** Task item **
Only one stretch of the data is wanted: the line containing "rw [← valuesOf_isEmpty, numArith_downsample_values]", the line containing "simp [Arith.pilotBins, scoreValues_filterMap, apply_ite", and every line between them, copied exactly.

** Records provided **
* * *

/-! Results with errors. -/

/-- A result `x` whose reading is `x'`, followed by a step whose reading is the step on what `x` reads as: the whole
reads as `x'` followed by that step. -/
theorem Except.map_bind_of_map {ε α α' β β' : Type} {f : α → α'} {k : β → β'} {x : Except ε α} {x' : Except ε α'}
    {g : α → Except ε β} {g' : α' → Except ε β'} (hx : x.map f = x') (hg : ∀ a, (g a).map k = g' (f a)) :
    (x >>= g).map k = x' >>= g' := by
  subst hx
  cases x with
  | error e => rfl
  | ok a => exact hg a

/-- A first step that reads as itself. -/
theorem Except.map_bind_same {ε α β β' : Type} {k : β → β'} {x : Except ε α} {g : α → Except ε β}
    {g' : α → Except ε β'} (hg : ∀ a, (g a).map k = g' a) : (x >>= g).map k = x >>= g' := by
  cases x with
  | error e => rfl
  | ok a => exact hg a

@[simp] theorem Except.mapped_error {ε α α' : Type} (f : α → α') (e : ε) : (Except.error e).map f = .error e := rfl
@[simp] theorem Except.mapped_ok {ε α α' : Type} (f : α → α') (a : α) :
    (Except.ok a : Except ε α).map f = .ok (f a) := rfl

/-! The resampler (R102, R105). -/

@[simp] theorem numArith_pos (start : ℕ) (f : NUM) (k : ℕ) :
    numArith.pos start f k = Arith.real.pos start f.toReal k := by
  simp [Arith.pos]
@[simp] theorem numArith_downsampleLen (n start : ℕ) (f : NUM) :
    numArith.downsampleLen n start f = Arith.real.downsampleLen n start f.toReal := by
  simp [Arith.downsampleLen]

theorem numArith_downsample {α : Type} (zero : α) (d : List α) (start : ℕ) (f : NUM) :
    numArith.downsample zero d start f = Arith.real.downsample zero d start f.toReal := by
  simp only [Arith.downsample, numArith_downsampleLen, numArith_pos]

/-- Downsampling picks elements, so it commutes with reading them (R102). -/
theorem Arith.map_downsample {R α β : Type} (A : Arith R) (g : α → β) (zero : α) (d : List α) (start : ℕ) (f : R) :
    (A.downsample zero d start f).map g = A.downsample (g zero) (d.map g) start f := by
  simp only [Arith.downsample, List.map_map, List.length_map, Function.comp_def, List.getD_map]

@[simp] theorem numArith_downsample_values (d : List (Cx NUM)) (start : ℕ) (f : NUM) :
    valuesOf (numArith.downsample numArith.czero d start f)
      = Arith.real.downsample Arith.real.czero (valuesOf d) start f.toReal := by
  rw [numArith_downsample]
  exact Arith.real.map_downsample Cx.toReal numArith.czero d start f.toReal
@[simp] theorem numArith_downsample_toReal (d : List NUM) (start : ℕ) (f : NUM) :
    (numArith.downsample numArith.zero d start f).map NUM.toReal
      = Arith.real.downsample Arith.real.zero (d.map NUM.toReal) start f.toReal := by
  rw [numArith_downsample]
  exact Arith.real.map_downsample NUM.toReal numArith.zero d start f.toReal

@[simp] theorem numArith_candidates (d : List (Cx NUM)) (f : NUM) :
    scoreValues (numArith.candidates d f) = Arith.real.candidates (valuesOf d) f.toReal := by
  have empty : ∀ p, (numArith.downsample numArith.czero d p f).isEmpty
      = (Arith.real.downsample Arith.real.czero (valuesOf d) p f.toReal).isEmpty := fun p => by
    rw [← valuesOf_isEmpty, numArith_downsample_values]
  simp only [Arith.candidates, scoreValues_filterMap, numArith_ceil, empty, apply_ite (Option.map _), Option.map_none,
    Option.map_some, numArith_var_toReal, numArith_downsample_values]

theorem numArith_bestpoint (d : List (Cx NUM)) (f : NUM) :
    numArith.bestpoint d f = Arith.real.bestpoint (valuesOf d) f.toReal := by
  simp only [Arith.bestpoint, numArith_argmaxFirst, numArith_candidates]

/-! The sequence correlator (R122 to R127). -/

@[simp] theorem numArith_zc_values (u L : ℕ) : valuesOf (numArith.zc u L) = Arith.real.zc u L := by
  simp [Arith.zc]
@[simp] theorem numArith_reference_values (u L q : ℕ) :
    valuesOf (numArith.reference u L q) = Arith.real.reference u L q := by
  rw [Arith.reference, Arith.reference, ← numArith_zc_values]
  exact map_repeatEach Cx.toReal (numArith.zc u L) q
@[simp] theorem numArith_rolling_toReal (x : List (Cx NUM)) (W j : ℕ) :
    (numArith.rolling x W j).toReal = Arith.real.rolling (valuesOf x) W j := by
  simp [Arith.rolling]
@[simp] theorem numArith_coarse (x : List (Cx NUM)) : numArith.coarse x = Arith.real.coarse (valuesOf x) := by
  simp [Arith.coarse]
@[simp] theorem numArith_correlation_toReal (w r : List (Cx NUM)) (l : ℕ) :
    (numArith.correlation w r l).toReal = Arith.real.correlation (valuesOf w) (valuesOf r) l := by
  simp [Arith.correlation]

theorem numArith_sync (x : List (Cx NUM)) (u L q : ℕ) :
    numArith.sync x u L q = Arith.real.sync (valuesOf x) u L q := by
  simp [Arith.sync]

/-! The pilot-tone extractor (R141 to R151). -/

@[simp] theorem numArith_excluded (zones : List (NUM × NUM)) (f : NUM) :
    numArith.excluded zones f = Arith.real.excluded (zoneValues zones) f.toReal := by
  simp only [Arith.excluded, zoneValues, List.any_map, Function.comp_def, numArith_le]
@[simp] theorem numArith_pilotBins (x : List (Cx NUM)) (rate : NUM) (zones : List (NUM × NUM)) :
    scoreValues (numArith.pilotBins x rate zones)
      = Arith.real.pilotBins (valuesOf x) rate.toReal (zoneValues zones) := by
  simp [Arith.pilotBins, scoreValues_filterMap, apply_ite (Option.map _)]

theorem numArith_find1 (x : List (Cx NUM)) (rate : NUM) (zones : List (NUM × NUM)) :
    (numArith.find1 x rate zones).map NUM.toReal
      = Arith.real.find1 (valuesOf x) rate.toReal (zoneValues zones) := by
  rw [Arith.find1, Arith.find1, numArith_argmaxFirst, numArith_pilotBins]
  cases Arith.real.argmaxFirst (Arith.real.pilotBins (valuesOf x) rate.toReal (zoneValues zones)) with
  | none => rfl
  | some k => simp

/-- The zones with the guard band around the first pilot (R145). -/
theorem zoneValues_guard (fa G : NUM) (zones : List (NUM × NUM)) :
    zoneValues ((numArith.sub fa G, numArith.add fa G) :: zones)
      = (Arith.real.sub fa.toReal G.toReal, Arith.real.add fa.toReal G.toReal) :: zoneValues zones := by
  simp [zoneValues]

/-- `find2` as two searches in a row (R145). -/
theorem Arith.find2_eq_bind {R : Type} (A : Arith R) (x : List (Cx R)) (rate : R) (zones : List (R × R)) (G : R) :
    A.find2 x rate zones G = A.find1 x rate zones >>= fun fa =>
      A.find1 x rate ((A.sub fa G, A.add fa G) :: zones) >>= fun fb => .ok (A.lesser fa fb, A.greater fa fb) := by
  unfold Arith.find2
  cases A.find1 x rate zones with
  | error e => rfl
  | ok fa =>
    dsimp only [bind, Except.bind]
    cases A.find1 x rate ((A.sub fa G, A.add fa G) :: zones) <;> rfl

theorem numArith_find2 (x : List (Cx NUM)) (rate : NUM) (zones : List (NUM × NUM)) (G : NUM) :
    (numArith.find2 x rate zones G).map (fun f => (f.1.toReal, f.2.toReal))
      = Arith.real.find2 (valuesOf x) rate.toReal (zoneValues zones) G.toReal := by
  rw [Arith.find2_eq_bind, Arith.find2_eq_bind]
  refine Except.map_bind_of_map (numArith_find1 x rate zones) fun fa => ?_
  rw [← zoneValues_guard]
  refine Except.map_bind_of_map (numArith_find1 x rate _) fun fb => ?_
  simp

@[simp] theorem numArith_sinc_toReal (t : NUM) : (numArith.sinc t).toReal = Arith.real.sinc t.toReal := by
  simp [Arith.sinc, apply_ite NUM.toReal]
@[simp] theorem numArith_hamming_toReal (T n : ℕ) : (numArith.hamming T n).toReal = Arith.real.hamming T n := by
  simp [Arith.hamming, apply_ite NUM.toReal]
@[simp] theorem numArith_lowpassTap_toReal (T : ℕ) (fc fs : NUM) (n : ℕ) :
    (numArith.lowpassTap T fc fs n).toReal = Arith.real.lowpassTap T fc.toReal fs.toReal n := by
  simp [Arith.lowpassTap]

theorem numArith_lowpass (T : ℕ) (fc fs : NUM) :
    (numArith.lowpass T fc fs).map (List.map NUM.toReal) = Arith.real.lowpass T fc.toReal fs.toReal := by
  simp [Arith.lowpass, apply_ite (Except.map _), Function.comp_def]

@[simp] theorem numArith_toneTaps_values (lp : List NUM) (f0 fs : NUM) :
    valuesOf (numArith.toneTaps lp f0 fs) = Arith.real.toneTaps (lp.map NUM.toReal) f0.toReal fs.toReal := by
  simp [Arith.toneTaps]

/-- `tone` as a check followed by the design and the convolution (R147). -/
theorem Arith.tone_eq_bind {R : Type} (A : Arith R) (x : List (Cx R)) (f0 fs : R) (T : ℕ) (fc : R) :
    A.tone x f0 fs T fc =
      if T == 0 || !A.isPos fs || !A.cutoffOk fc fs then .error .errArg
      else A.lowpass T fc fs >>= fun lp => .ok (A.convSame x (A.toneTaps lp f0 fs)) := by
  unfold Arith.tone Arith.cutoffOk
  cases A.lowpass T fc fs <;> rfl

@[simp] theorem numArith_cutoffOk (fc fs : NUM) :
    numArith.cutoffOk fc fs = Arith.real.cutoffOk fc.toReal fs.toReal := by
  simp [Arith.cutoffOk]

theorem numArith_tone (x : List (Cx NUM)) (f0 fs : NUM) (T : ℕ) (fc : NUM) :
    (numArith.tone x f0 fs T fc).map valuesOf
      = Arith.real.tone (valuesOf x) f0.toReal fs.toReal T fc.toReal := by
  rw [Arith.tone_eq_bind, Arith.tone_eq_bind, apply_ite (Except.map valuesOf), numArith_isPos, numArith_cutoffOk]
  congr 1
  exact Except.map_bind_of_map (numArith_lowpass T fc fs) fun lp => by simp

@[simp] theorem numArith_phasediff_toReal (t : List (Cx NUM)) (f fs : NUM) :
    (numArith.phasediff t f fs).map NUM.toReal
      = Arith.real.phasediff (valuesOf t) f.toReal fs.toReal := by
  simp [Arith.phasediff, Function.comp_def]

/-- The frequency residual of a tone (R151). -/
def Arith.residual {R : Type} (A : Arith R) (t : List (Cx R)) (N : ℕ) (f fs : R) : R :=
  A.div (A.slope ((List.range N).map fun n => A.div (A.nat n) fs) (A.phasediff t f fs)) A.twoPi

@[simp] theorem numArith_residual_toReal (t : List (Cx NUM)) (N : ℕ) (f fs : NUM) :
    (numArith.residual t N f fs).toReal = Arith.real.residual (valuesOf t) N f.toReal fs.toReal := by
  simp [Arith.residual, Function.comp_def]

/-- `eqrate` as its checks, the tone and the residual (R151). -/
theorem Arith.eqrate_eq_bind {R : Type} (A : Arith R) (x : List (Cx R)) (f fs : R) (T : ℕ) (fc : R) :
    A.eqrate x f fs T fc =
      if decide (x.length < 2) || A.eq f A.zero then .error .errArg
      else A.tone x f fs T fc >>= fun t =>
        if A.eq (A.add f (A.residual t x.length f fs)) A.zero then .error .errNumeric
        else .ok (A.div fs (A.div (A.add f (A.residual t x.length f fs)) f), A.residual t x.length f fs) := by
  unfold Arith.eqrate Arith.residual
  cases A.tone x f fs T fc <;> rfl

theorem numArith_eqrate (x : List (Cx NUM)) (f fs : NUM) (T : ℕ) (fc : NUM) :
    (numArith.eqrate x f fs T fc).map (fun r => (r.1.toReal, r.2.toReal))
      = Arith.real.eqrate (valuesOf x) f.toReal fs.toReal T fc.toReal := by
  rw [Arith.eqrate_eq_bind, Arith.eqrate_eq_bind, apply_ite (Except.map _), numArith_eq, valuesOf_length,
    numArith_zero_toReal]
  congr 1
  refine Except.map_bind_of_map (numArith_tone x f fs T fc) fun t => ?_
  simp [apply_ite (Except.map _)]

/-! The phase corrector (R172 to R175). -/

@[simp] theorem numArith_smooth_toReal (φ : List NUM) (W : ℕ) :
    (numArith.smooth φ W).map NUM.toReal = Arith.real.smooth (φ.map NUM.toReal) W := by
  simp [Arith.smooth, apply_ite (List.map NUM.toReal), Function.comp_def, map_slice]
@[simp] theorem numArith_phnoise_toReal (t : List (Cx NUM)) (f fs : NUM) (W : ℕ) :
    (numArith.phnoise t f fs W).map NUM.toReal
      = Arith.real.phnoise (valuesOf t) f.toReal fs.toReal W := by
  simp only [Arith.phnoise, numArith_smooth_toReal, numArith_phasediff_toReal]

theorem numArith_phcorr (y : List (Cx NUM)) (φ : List NUM) (start : ℕ) (f : NUM) :
    (numArith.phcorr y φ start f).map valuesOf
      = Arith.real.phcorr (valuesOf y) (φ.map NUM.toReal) start f.toReal := by
  simp [Arith.phcorr, apply_ite (Except.map _)]

/-! The de-shift and the matched filter (R185 to R191). -/

@[simp] theorem numArith_fshift_values (x : List (Cx NUM)) (f fs : NUM) :
    valuesOf (numArith.fshift x f fs) = Arith.real.fshift (valuesOf x) f.toReal fs.toReal := by
  simp [Arith.fshift]
@[simp] theorem numArith_filterTaps (sps : NUM) : numArith.filterTaps sps = Arith.real.filterTaps sps.toReal := by
  simp [Arith.filterTaps]
@[simp] theorem numArith_rrcPeak_toReal (β : NUM) : (numArith.rrcPeak β).toReal = Arith.real.rrcPeak β.toReal := by
  simp [Arith.rrcPeak]
@[simp] theorem numArith_rrcSpecial_toReal (β : NUM) :
    (numArith.rrcSpecial β).toReal = Arith.real.rrcSpecial β.toReal := by
  simp [Arith.rrcSpecial]
@[simp] theorem numArith_rrcPlain_toReal (β u : NUM) :
    (numArith.rrcPlain β u).toReal = Arith.real.rrcPlain β.toReal u.toReal := by
  simp [Arith.rrcPlain]
@[simp] theorem numArith_rrcAt_toReal (β u : NUM) :
    (numArith.rrcAt β u).toReal = Arith.real.rrcAt β.toReal u.toReal := by
  simp [Arith.rrcAt, apply_ite NUM.toReal]
@[simp] theorem numArith_rrc_toReal (T : ℕ) (β Ts fs : NUM) :
    (numArith.rrc T β Ts fs).map NUM.toReal = Arith.real.rrc T β.toReal Ts.toReal fs.toReal := by
  simp [Arith.rrc, Function.comp_def]

/-- Scaling every element of a sequence. -/
theorem valuesOf_map_cscale (a : NUM) (x : List (Cx NUM)) :
    valuesOf (x.map (numArith.cscale a)) = (valuesOf x).map (Arith.real.cscale a.toReal) := by
  simp only [valuesOf, List.map_map, Function.comp_def, numArith_cscale_toReal]

@[simp] theorem numArith_mfilt_values (x : List (Cx NUM)) (sps β Rs fs : NUM) :
    valuesOf (numArith.mfilt x sps β Rs fs)
      = Arith.real.mfilt (valuesOf x) sps.toReal β.toReal Rs.toReal fs.toReal := by
  simp only [Arith.mfilt, valuesOf_map_cscale, numArith_convSame_values, numArith_ofReals_values,
    numArith_rrc_toReal, numArith_filterTaps, numArith_div_toReal, numArith_sqrt_toReal, numArith_one_toReal]
@[simp] theorem numArith_rollOffOk (β : NUM) : numArith.rollOffOk β = Arith.real.rollOffOk β.toReal := by
  simp only [Arith.rollOffOk, numArith_le, numArith_zero_toReal, numArith_one_toReal]

end Sys2Proof.Machine
end

section
/-! RUN and SPECIAL on the machine's terms against RUN and SPECIAL on the reals (00_scope.md R13). -/

namespace Sys2Proof.Machine

/-! Checks of RUN (R203 to R205, R211, R212). -/

@[simp] theorem subframeSymbols_toReal (cfg : CfgBank NUM) : subframeSymbols cfg.toReal = subframeSymbols cfg := rfl
@[simp] theorem subframeCount_toReal (cfg : CfgBank NUM) : subframeCount cfg.toReal = subframeCount cfg := rfl
@[simp] theorem allotted_toReal (cfg : CfgBank NUM) (j : ℕ) : allotted cfg.toReal j = allotted cfg j := rfl

@[simp] theorem numArith_operandsOk (v : Variant) (cfg : CfgBank NUM) (N : ℕ) :
    numArith.operandsOk v cfg N = Arith.real.operandsOk v cfg.toReal N := by
  simp only [Arith.operandsOk, CfgBank.toReal, numArith_isPos, numArith_rollOffOk, numArith_le, numArith_eq,
    numArith_lt, numArith_zero_toReal]
  cases v <;> rfl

* * *

** Solution to the exercise **
    rw [← valuesOf_isEmpty, numArith_downsample_values]
  simp only [Arith.candidates, scoreValues_filterMap, numArith_ceil, empty, apply_ite (Option.map _), Option.map_none,
    Option.map_some, numArith_var_toReal, numArith_downsample_values]

theorem numArith_bestpoint (d : List (Cx NUM)) (f : NUM) :
    numArith.bestpoint d f = Arith.real.bestpoint (valuesOf d) f.toReal := by
  simp only [Arith.bestpoint, numArith_argmaxFirst, numArith_candidates]

/-! The sequence correlator (R122 to R127). -/

@[simp] theorem numArith_zc_values (u L : ℕ) : valuesOf (numArith.zc u L) = Arith.real.zc u L := by
  simp [Arith.zc]
@[simp] theorem numArith_reference_values (u L q : ℕ) :
    valuesOf (numArith.reference u L q) = Arith.real.reference u L q := by
  rw [Arith.reference, Arith.reference, ← numArith_zc_values]
  exact map_repeatEach Cx.toReal (numArith.zc u L) q
@[simp] theorem numArith_rolling_toReal (x : List (Cx NUM)) (W j : ℕ) :
    (numArith.rolling x W j).toReal = Arith.real.rolling (valuesOf x) W j := by
  simp [Arith.rolling]
@[simp] theorem numArith_coarse (x : List (Cx NUM)) : numArith.coarse x = Arith.real.coarse (valuesOf x) := by
  simp [Arith.coarse]
@[simp] theorem numArith_correlation_toReal (w r : List (Cx NUM)) (l : ℕ) :
    (numArith.correlation w r l).toReal = Arith.real.correlation (valuesOf w) (valuesOf r) l := by
  simp [Arith.correlation]

theorem numArith_sync (x : List (Cx NUM)) (u L q : ℕ) :
    numArith.sync x u L q = Arith.real.sync (valuesOf x) u L q := by
  simp [Arith.sync]

/-! The pilot-tone extractor (R141 to R151). -/

@[simp] theorem numArith_excluded (zones : List (NUM × NUM)) (f : NUM) :
    numArith.excluded zones f = Arith.real.excluded (zoneValues zones) f.toReal := by
  simp only [Arith.excluded, zoneValues, List.any_map, Function.comp_def, numArith_le]
@[simp] theorem numArith_pilotBins (x : List (Cx NUM)) (rate : NUM) (zones : List (NUM × NUM)) :
    scoreValues (numArith.pilotBins x rate zones)
      = Arith.real.pilotBins (valuesOf x) rate.toReal (zoneValues zones) := by
  simp [Arith.pilotBins, scoreValues_filterMap, apply_ite (Option.map _)]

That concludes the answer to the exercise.